DISTINCT with btree skip scan

From
Thomas Munro
Date:
Hello

As an exercise I hacked up the simplest code I could think of that would demonstrate a faster DISTINCT based on skipping ahead to the next distinct value in an index-only scan. Please see the attached (extremely buggy) patch, and the example session below.  (It's against my natural instinct to send such half-baked early hacking phase code to the list, but thought it would make sense to demo the concept and then seek advice, warnings, cease and desist notices etc before pressing on down that route!)  I would be most grateful for any feedback you might have.

Best regards,

Thomas Munro

postgres=# create table foo (a int, b int, primary key (a, b));
CREATE TABLE
Time: 9.002 ms
postgres=# insert into foo select generate_series(1, 5000000) % 10, generate_series(1, 5000000);
INSERT 0 5000000
Time: 35183.444 ms
postgres=# analyze foo;
ANALYZE
Time: 493.168 ms

postgres=# set enable_hashagg = true;
SET
Time: 0.274 ms
postgres=# explain select distinct a from foo;
┌───────────────────────────────────────────────────────────────────┐
│                            QUERY PLAN                             │
├───────────────────────────────────────────────────────────────────┤
│ HashAggregate  (cost=84624.00..84624.10 rows=10 width=4)          │
│   Group Key: a                                                    │
│   ->  Seq Scan on foo  (cost=0.00..72124.00 rows=5000000 width=4) │
│ Planning time: 0.065 ms                                           │
└───────────────────────────────────────────────────────────────────┘
(4 rows)

Time: 0.500 ms
postgres=# select distinct a from foo;
┌───┐
│ a │
├───┤
│ 6 │
│ 8 │
│ 1 │
│ 2 │
│ 3 │
│ 4 │
│ 5 │
│ 9 │
│ 7 │
│ 0 │
└───┘
(10 rows)

Time: 2017.019 ms

postgres=# set enable_hashagg = false;
SET
Time: 0.302 ms
postgres=# explain select distinct a from foo;
┌─────────────────────────────────────────────────────────────────────────────────────────────────────┐
│                                             QUERY PLAN                                              │
├─────────────────────────────────────────────────────────────────────────────────────────────────────┤
│ Index Only Scan for distinct prefix 1 using foo_pkey on foo  (cost=0.43..263354.20 rows=10 width=4) │
│ Planning time: 0.063 ms                                                                             │
└─────────────────────────────────────────────────────────────────────────────────────────────────────┘
(2 rows)

Time: 0.443 ms
postgres=# select distinct a from foo;
┌───┐
│ a │
├───┤
│ 0 │
│ 1 │
│ 2 │
│ 3 │
│ 4 │
│ 5 │
│ 6 │
│ 7 │
│ 8 │
│ 9 │
└───┘
(10 rows)

Time: 0.565 ms
Attachment

Re: DISTINCT with btree skip scan

From
Vik Fearing
Date:
On 07/05/2014 02:17 AM, Thomas Munro wrote:
> As an exercise I hacked up the simplest code I could think of that would
> demonstrate a faster DISTINCT based on skipping ahead to the next
> distinct value in an index-only scan. Please see the attached (extremely
> buggy) patch, and the example session below.  (It's against my natural
> instinct to send such half-baked early hacking phase code to the list,
> but thought it would make sense to demo the concept and then seek
> advice, warnings, cease and desist notices etc before pressing on down
> that route!)  I would be most grateful for any feedback you might have.
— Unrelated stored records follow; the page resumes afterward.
-- ==== Sys2Proof/Laws/Frames/StoCmd.lean ====
section
/-! SUPPORT. What each function of Machine/StoCmd.lean may change. -/

set_option linter.unusedTactic false
set_option linter.unreachableTactic false

namespace Sys2Proof.Laws

open Sys2Proof Sys2Proof.Machine

theorem rel_Dev_setCtrl (d : Dev) (k : Nat) (x : NvCtrl) : Rel 67108864 d (Dev.setCtrl d k x) := by
  unfold Dev.setCtrl
  with_reducible repeat' first | assumption | decide | rfl | simp only [Nat.reduceAnd, Rel.u_sto] | split | intro _ | dsimp only

theorem rel_Dev_stoDestroy (d : Dev) (c : Nat) : Rel 67141632 d (Dev.stoDestroy d c) := by
  unfold Dev.stoDestroy
  with_reducible repeat' first | assumption | decide | rfl | refine Rel.foldl (fun _ _ => ?_) ?_ | refine Rel.foldl1 (fun _ _ => ?_) ?_ | refine Rel.foldl2 (fun _ _ => ?_) ?_ | refine Rel.step (by apply rel_Dev_stoEnd) ?_ ?_ | refine Rel.step (by apply rel_Dev_qpFlush) ?_ ?_ | simp only [Nat.reduceAnd, Rel.u_sto] | split | intro _ | dsimp only

theorem rel_stoConnModify (e : AdmEntry) (d : Dev) : AdmRel 4362197377 d (stoConnModify e d) := by
  unfold stoConnModify
  with_reducible repeat' first | assumption | decide | rfl | refine AdmRel.checks ?_ | exact AdmRel.fail | refine AdmRel.done ?_ | refine AdmRel.wait ?_ | refine Rel.step (by apply rel_Dev_stoDestroy) ?_ ?_ | refine Rel.step (by apply rel_Dev_qpError) ?_ ?_ | refine Rel.step (by apply rel_Dev_setQp) ?_ ?_ | refine Rel.ite ?_ ?_ | refine AdmRel.ite ?_ ?_ | split | intro _ | dsimp only

theorem rel_execStoConnModify (e : AdmEntry) (s : State) {u : State} (h : execStoConnModify e s = .next u) : Rel 4362328481 s.dev u.dev := by
  refine run_rel (fun _ => ?_) h
  with_reducible repeat' first | assumption | decide | rfl | (apply Rel.trans; swap; apply rel_Dev_admRun) | refine AdmRel.step (by apply rel_stoConnModify) ?_ ?_ | intro _ | dsimp only

theorem rel_stoConnQuery (e : AdmEntry) (d : Dev) : AdmRel 0 d (stoConnQuery e d) := by
  unfold stoConnQuery
  with_reducible repeat' first | assumption | decide | rfl | refine AdmRel.checks ?_ | exact AdmRel.fail | refine AdmRel.done ?_ | refine AdmRel.wait ?_ | refine AdmRel.ite ?_ ?_ | split | intro _ | dsimp only

theorem rel_execStoConnQuery (e : AdmEntry) (s : State) {u : State} (h : execStoConnQuery e s = .next u) : Rel 4295164320 s.dev u.dev := by
  refine run_rel (fun _ => ?_) h
  with_reducible repeat' first | assumption | decide | rfl | refine AdmRel.step (by apply rel_stoConnQuery) ?_ ?_ | (apply Rel.trans; swap; apply rel_Dev_admRun) | intro _ | dsimp only

theorem rel_stoConnSet (e : AdmEntry) (d : Dev) : AdmRel 67108864 d (stoConnSet e d) := by
  unfold stoConnSet
  with_reducible repeat' first | assumption | decide | rfl | refine AdmRel.checks ?_ | exact AdmRel.fail | refine AdmRel.done ?_ | refine AdmRel.wait ?_ | refine Rel.step (by apply rel_Dev_setSto) ?_ ?_ | refine AdmRel.ite ?_ ?_ | split | intro _ | dsimp only

theorem rel_execStoConnSet (e : AdmEntry) (s : State) {u : State} (h : execStoConnSet e s = .next u) : Rel 4362273184 s.dev u.dev := by
  refine run_rel (fun _ => ?_) h
  with_reducible repeat' first | assumption | decide | rfl | refine AdmRel.step (by apply rel_stoConnSet) ?_ ?_ | (apply Rel.trans; swap; apply rel_Dev_admRun) | intro _ | dsimp only

theorem rel_stoNvmeCtrl (e : AdmEntry) (d : Dev) : AdmRel 67108864 d (stoNvmeCtrl e d) := by
  unfold stoNvmeCtrl
  with_reducible repeat' first | assumption | decide | rfl | refine AdmRel.elim ?_ (fun _ => ?_) | refine AdmRel.checks ?_ | exact AdmRel.fail | refine AdmRel.done ?_ | refine AdmRel.wait ?_ | refine Rel.elim ?_ (fun _ => ?_) | refine Rel.step (by apply rel_Dev_setCtrl) ?_ ?_ | refine Rel.ite ?_ ?_ | refine AdmRel.ite ?_ ?_ | simp only [Nat.reduceAnd, Rel.u_sto] | split | intro _ | dsimp only

theorem rel_execStoNvmeCtrl (e : AdmEntry) (s : State) {u : State} (h : execStoNvmeCtrl e s = .next u) : Rel 4362273184 s.dev u.dev := by
  refine run_rel (fun _ => ?_) h
  with_reducible repeat' first | assumption | decide | rfl | (apply Rel.trans; swap; apply rel_Dev_admRun) | refine AdmRel.step (by apply rel_stoNvmeCtrl) ?_ ?_ | intro _ | dsimp only

theorem rel_stoNvmeNs (e : AdmEntry) (d : Dev) : AdmRel 67108864 d (stoNvmeNs e d) := by
  unfold stoNvmeNs
  with_reducible repeat' first | assumption | decide | rfl | refine AdmRel.elim ?_ (fun _ => ?_) | refine AdmRel.checks ?_ | exact AdmRel.fail | refine AdmRel.done ?_ | refine AdmRel.wait ?_ | refine Rel.elim ?_ (fun _ => ?_) | refine Rel.step (by apply rel_Dev_setCtrl) ?_ ?_ | refine AdmRel.ite ?_ ?_ | split | intro _ | dsimp only

theorem rel_execStoNvmeNs (e : AdmEntry) (s : State) {u : State} (h : execStoNvmeNs e s = .next u) : Rel 4362273184 s.dev u.dev := by
  refine run_rel (fun _ => ?_) h
  with_reducible repeat' first | assumption | decide | rfl | refine AdmRel.step (by apply rel_stoNvmeNs) ?_ ?_ | (apply Rel.trans; swap; apply rel_Dev_admRun) | intro _ | dsimp only

theorem rel_stoSsdAttach (e : AdmEntry) (d : Dev) : AdmRel 67108864 d (stoSsdAttach e d) := by
  unfold stoSsdAttach
  with_reducible repeat' first | assumption | decide | rfl | refine AdmRel.elim ?_ (fun _ => ?_) | refine AdmRel.checks ?_ | exact AdmRel.fail | refine AdmRel.done ?_ | refine AdmRel.wait ?_ | refine Rel.elim ?_ (fun _ => ?_) | refine Rel.step (by apply rel_Dev_setSsd) ?_ ?_ | refine AdmRel.ite ?_ ?_ | split | intro _ | dsimp only

theorem rel_execStoSsdAttach (e : AdmEntry) (s : State) {u : State} (h : execStoSsdAttach e s = .next u) : Rel 4362273184 s.dev u.dev := by
  refine run_rel (fun _ => ?_) h
  with_reducible repeat' first | assumption | decide | rfl | refine AdmRel.step (by apply rel_stoSsdAttach) ?_ ?_ | (apply Rel.trans; swap; apply rel_Dev_admRun) | intro _ | dsimp only

end Sys2Proof.Laws
end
This is called a Loose Index Scan in our wiki[1] which I believe is
based on the terminology used for the same feature in MySQL although I
haven't and shan't check.

This is a feature I would really like to have.

Your benchmarks look promising but unfortunately it blows up for me so I
can't really test it.  I have not yet read the patch nor debugged to see
why, but please do keep up work on this.  People more expert than I can
tell you whether you're implementing it the right way.

[1] http://wiki.postgresql.org/wiki/Loose_indexscan
-- 
Vik



Re: DISTINCT with btree skip scan

From
Thomas Munro
Date:
On 5 July 2014 02:03, Vik Fearing <vik.fearing@dalibo.com> wrote:
> [1] http://wiki.postgresql.org/wiki/Loose_indexscan

Thanks. It talks about DISTINCT, and also about using index when you
don't have the leading column in your WHERE clause (as well as MySQL
("loose"), at least Oracle ("skip"), SQLite ("skip"), DB2 ("jump") can
do this).  It looks like at least MySQL can also use loose index scans
to implement GROUP BY in certain cases involving MIN or MAX aggregate
functions (things like SELECT a, MIN(b) FROM foo GROUP BY a, given an
index on (a, b)).

But I'm only trying to implement the lowest hanging index skipping
plan: plain old DISTINCT.  I think I see roughly how to cost, plan and
execute it...  now to learn a lot more about PG internals...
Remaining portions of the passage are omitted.